Records contained in a dataset

§

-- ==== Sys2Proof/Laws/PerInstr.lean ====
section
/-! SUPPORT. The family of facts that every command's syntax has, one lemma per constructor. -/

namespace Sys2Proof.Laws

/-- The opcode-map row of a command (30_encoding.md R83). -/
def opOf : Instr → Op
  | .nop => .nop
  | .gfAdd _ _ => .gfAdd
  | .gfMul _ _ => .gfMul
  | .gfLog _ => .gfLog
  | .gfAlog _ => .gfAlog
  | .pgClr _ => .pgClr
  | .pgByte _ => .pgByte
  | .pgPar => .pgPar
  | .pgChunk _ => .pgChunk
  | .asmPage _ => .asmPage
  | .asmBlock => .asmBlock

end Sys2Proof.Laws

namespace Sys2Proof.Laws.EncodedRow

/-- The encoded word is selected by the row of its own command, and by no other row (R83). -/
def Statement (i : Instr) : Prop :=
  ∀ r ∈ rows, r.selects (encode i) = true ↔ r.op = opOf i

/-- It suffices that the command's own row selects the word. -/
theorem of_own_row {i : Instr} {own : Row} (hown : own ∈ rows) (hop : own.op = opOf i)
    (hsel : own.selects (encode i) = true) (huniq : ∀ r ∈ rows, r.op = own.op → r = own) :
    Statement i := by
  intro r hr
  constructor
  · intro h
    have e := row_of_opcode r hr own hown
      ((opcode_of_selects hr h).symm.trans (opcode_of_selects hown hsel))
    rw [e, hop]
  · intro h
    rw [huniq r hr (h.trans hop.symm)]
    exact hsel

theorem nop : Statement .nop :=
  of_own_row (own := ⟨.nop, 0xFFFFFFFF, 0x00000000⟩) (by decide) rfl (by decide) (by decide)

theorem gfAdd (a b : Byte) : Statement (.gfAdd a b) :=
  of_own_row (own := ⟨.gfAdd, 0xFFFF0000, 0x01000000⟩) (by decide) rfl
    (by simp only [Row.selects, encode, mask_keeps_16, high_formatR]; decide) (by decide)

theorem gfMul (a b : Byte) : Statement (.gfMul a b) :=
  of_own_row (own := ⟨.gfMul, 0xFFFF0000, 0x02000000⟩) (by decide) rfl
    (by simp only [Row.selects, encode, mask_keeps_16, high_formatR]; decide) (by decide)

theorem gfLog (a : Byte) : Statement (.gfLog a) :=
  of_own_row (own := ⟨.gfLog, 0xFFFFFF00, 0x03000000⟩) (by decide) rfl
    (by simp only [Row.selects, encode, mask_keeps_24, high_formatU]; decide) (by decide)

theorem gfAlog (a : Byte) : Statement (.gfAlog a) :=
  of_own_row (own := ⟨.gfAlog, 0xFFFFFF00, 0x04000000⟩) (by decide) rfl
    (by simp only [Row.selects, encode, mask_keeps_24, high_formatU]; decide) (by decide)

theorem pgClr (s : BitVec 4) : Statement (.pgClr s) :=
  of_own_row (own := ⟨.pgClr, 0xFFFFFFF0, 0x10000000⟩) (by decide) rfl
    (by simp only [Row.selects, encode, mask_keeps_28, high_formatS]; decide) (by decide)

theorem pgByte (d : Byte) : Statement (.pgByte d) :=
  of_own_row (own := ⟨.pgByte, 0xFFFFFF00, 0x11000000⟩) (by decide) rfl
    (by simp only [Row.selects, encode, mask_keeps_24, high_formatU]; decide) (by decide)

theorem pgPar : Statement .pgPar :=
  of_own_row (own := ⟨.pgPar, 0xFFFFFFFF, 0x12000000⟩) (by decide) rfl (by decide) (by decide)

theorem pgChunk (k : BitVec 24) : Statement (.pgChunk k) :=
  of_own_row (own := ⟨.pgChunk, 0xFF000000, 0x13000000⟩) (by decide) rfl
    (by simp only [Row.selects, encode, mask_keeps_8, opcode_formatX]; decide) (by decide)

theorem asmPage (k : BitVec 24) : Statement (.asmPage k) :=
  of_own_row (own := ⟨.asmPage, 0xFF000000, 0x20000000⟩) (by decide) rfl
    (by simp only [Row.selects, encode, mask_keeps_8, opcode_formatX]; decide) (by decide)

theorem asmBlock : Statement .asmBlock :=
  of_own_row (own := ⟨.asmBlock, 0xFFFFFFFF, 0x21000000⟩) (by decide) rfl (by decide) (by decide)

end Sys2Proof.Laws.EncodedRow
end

§

- [What you should do] All of the data needs to be repeated exactly.

- [Response to the task]
-- ==== Sys2Proof/Laws/PerInstr.lean ====
section
/-! SUPPORT. The family of facts that every command's syntax has, one lemma per constructor. -/

namespace Sys2Proof.Laws

/-- The opcode-map row of a command (30_encoding.md R83). -/
def opOf : Instr → Op
  | .nop => .nop
  | .gfAdd _ _ => .gfAdd
  | .gfMul _ _ => .gfMul
  | .gfLog _ => .gfLog
  | .gfAlog _ => .gfAlog
  | .pgClr _ => .pgClr
  | .pgByte _ => .pgByte
  | .pgPar => .pgPar
  | .pgChunk _ => .pgChunk
  | .asmPage _ => .asmPage
  | .asmBlock => .asmBlock

end Sys2Proof.Laws

namespace Sys2Proof.Laws.EncodedRow

/-- The encoded word is selected by the row of its own command, and by no other row (R83). -/
def Statement (i : Instr) : Prop :=
  ∀ r ∈ rows, r.selects (encode i) = true ↔ r.op = opOf i

/-- It suffices that the command's own row selects the word. -/
theorem of_own_row {i : Instr} {own : Row} (hown : own ∈ rows) (hop : own.op = opOf i)
    (hsel : own.selects (encode i) = true) (huniq : ∀ r ∈ rows, r.op = own.op → r = own) :
    Statement i := by
  intro r hr
  constructor
  · intro h
    have e := row_of_opcode r hr own hown
      ((opcode_of_selects hr h).symm.trans (opcode_of_selects hown hsel))
    rw [e, hop]
  · intro h
    rw [huniq r hr (h.trans hop.symm)]
    exact hsel

theorem nop : Statement .nop :=
  of_own_row (own := ⟨.nop, 0xFFFFFFFF, 0x00000000⟩) (by decide) rfl (by decide) (by decide)

theorem gfAdd (a b : Byte) : Statement (.gfAdd a b) :=
  of_own_row (own := ⟨.gfAdd, 0xFFFF0000, 0x01000000⟩) (by decide) rfl
    (by simp only [Row.selects, encode, mask_keeps_16, high_formatR]; decide) (by decide)

theorem gfMul (a b : Byte) : Statement (.gfMul a b) :=
  of_own_row (own := ⟨.gfMul, 0xFFFF0000, 0x02000000⟩) (by decide) rfl
    (by simp only [Row.selects, encode, mask_keeps_16, high_formatR]; decide) (by decide)

theorem gfLog (a : Byte) : Statement (.gfLog a) :=
  of_own_row (own := ⟨.gfLog, 0xFFFFFF00, 0x03000000⟩) (by decide) rfl
    (by simp only [Row.selects, encode, mask_keeps_24, high_formatU]; decide) (by decide)

theorem gfAlog (a : Byte) : Statement (.gfAlog a) :=
  of_own_row (own := ⟨.gfAlog, 0xFFFFFF00, 0x04000000⟩) (by decide) rfl
    (by simp only [Row.selects, encode, mask_keeps_24, high_formatU]; decide) (by decide)

theorem pgClr (s : BitVec 4) : Statement (.pgClr s) :=
  of_own_row (own := ⟨.pgClr, 0xFFFFFFF0, 0x10000000⟩) (by decide) rfl
    (by simp only [Row.selects, encode, mask_keeps_28, high_formatS]; decide) (by decide)

theorem pgByte (d : Byte) : Statement (.pgByte d) :=
  of_own_row (own := ⟨.pgByte, 0xFFFFFF00, 0x11000000⟩) (by decide) rfl
    (by simp only [Row.selects, encode, mask_keeps_24, high_formatU]; decide) (by decide)

theorem pgPar : Statement .pgPar :=
  of_own_row (own := ⟨.pgPar, 0xFFFFFFFF, 0x12000000⟩) (by decide) rfl (by decide) (by decide)

theorem pgChunk (k : BitVec 24) : Statement (.pgChunk k) :=
  of_own_row (own := ⟨.pgChunk, 0xFF000000, 0x13000000⟩) (by decide) rfl
    (by simp only [Row.selects, encode, mask_keeps_8, opcode_formatX]; decide) (by decide)

theorem asmPage (k : BitVec 24) : Statement (.asmPage k) :=
  of_own_row (own := ⟨.asmPage, 0xFF000000, 0x20000000⟩) (by decide) rfl
    (by simp only [Row.selects, encode, mask_keeps_8, opcode_formatX]; decide) (by decide)

theorem asmBlock : Statement .asmBlock :=
  of_own_row (own := ⟨.asmBlock, 0xFFFFFFFF, 0x21000000⟩) (by decide) rfl (by decide) (by decide)

end Sys2Proof.Laws.EncodedRow
end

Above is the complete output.